Task description. Filter the entries that follow, copying every line in which the word "exact" appears.

Records for processing.
════════════════

theorem State.csrRead_withPriv (n : CsrNum) :
    (s.withPriv p).csrRead n = Prod.map id (State.withPriv p) (s.csrRead n) := by
  have hk : (s.withPriv p).takeKey = Prod.map id (State.withPriv p) s.takeKey := by
    rw [State.takeKey_spec, State.takeKey_spec]; rfl
  unfold State.csrRead
  rw [hk]
  simp only [apply_ite (Prod.map id (State.withPriv p))]
  rfl

theorem State.csrWrite_withPriv (n : CsrNum) (v : Word) :
    (s.withPriv p).csrWrite n v = (s.csrWrite n v).map (State.withPriv p) := by
  unfold State.csrWrite
  rw [State.offer_withPriv, State.blkTransfer_withPriv]
  simp only [apply_ite (Except.map (State.withPriv p))]
  rfl

theorem State.finish_withPriv (rd : Reg) (v : Word) : (s.withPriv p).finish rd v = (s.finish rd v).withPriv p := by
  unfold State.finish State.writeReg
  split <;> rfl

/-- The same result with another PRIV in its next state. -/
def resultWithPriv (p : BitVec 2) (r : Result) : Result :=
  match r with
  | .next t => .next (t.withPriv p)
  | .fault f => .fault f
  | .refused r => .refused r

theorem State.csrOp_withPriv (rd : Reg) (n : CsrNum) (f : Word → Word) :
    (s.withPriv p).csrOp rd n f = resultWithPriv p (s.csrOp rd n f) := by
  unfold State.csrOp
  rw [State.csrRead_withPriv]
  simp only [Prod.map, id, State.csrWrite_withPriv]
  cases (s.csrRead n).2.csrWrite n (f (s.csrRead n).1) with
  | error e => cases e <;> rfl
  | ok t => exact congrArg Host.Outcome.next (State.finish_withPriv p t rd _)

end Privilege

/-- Settles O50: the six CSR instructions are the sequence of R342, which does not look at PRIV. -/
theorem csrIgnoresPrivilege : Obligations.CsrIgnoresPrivilege := by
  intro s rd rs1 uimm n p q hq
  have hq' : q ∈ csrForms (s.withPriv p) rd rs1 uimm n := hq
  have h := (exec_csrForms hq').trans (State.csrOp_withPriv p s rd n q.2)
  rw [← exec_csrForms hq] at h
  exact h

end Sys2Proof.Machine

namespace Sys2Proof.Machine

/-! ### Bytes of a value of the image (`20_memory.md` R113, R131) -/

/-- The bit of a value of the image: bit `i % 8` of the byte `i / 8`, and zero past the bytes read. -/
theorem Mem.getLsbD_value (c : Config) (m : Mem) (o n i : Nat) (hi : i < 32) :
    (m.value c o n).getLsbD i = if i / 8 < n then (m.byte c (o + i / 8)).getLsbD (i % 8) else false := by
  rw [Mem.value, getLsbD_leWord _ _ hi]
  split
  · next h => simp [List.getD_eq_getElem?_getD, List.getElem?_range h]
  · next h => simp [List.getD_eq_getElem?_getD, Nat.le_of_not_lt h]

theorem Mem.extractLsb'_value (c : Config) (m : Mem) (o : Nat) {n k : Nat} (hn : n ≤ 4) (hk : k < n) :
    (m.value c o n).extractLsb' (8 * k) 8 = m.byte c (o + k) := by
  ext i hi
  simp only [← BitVec.getLsbD_eq_getElem]
  rw [BitVec.getLsbD_extractLsb', Mem.getLsbD_value _ _ _ _ _ (by omega), show (8 * k + i) / 8 = k by omega,
    show (8 * k + i) % 8 = i by omega]
  simp [hi, hk]

theorem Mem.getLsbD_value_past (c : Config) (m : Mem) (o : Nat) {n i : Nat} (hi : 8 * n ≤ i) :
    (m.value c o n).getLsbD i = false := by
  by_cases h32 : i < 32
  · rw [Mem.getLsbD_value _ _ _ _ _ h32, if_neg (by omega)]
  · exact BitVec.getLsbD_of_ge _ _ (by omega)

════════════════

Finished task.
  | ok t => exact congrArg Host.Outcome.next (State.finish_withPriv p t rd _)
  exact h
  · exact BitVec.getLsbD_of_ge _ _ (by omega)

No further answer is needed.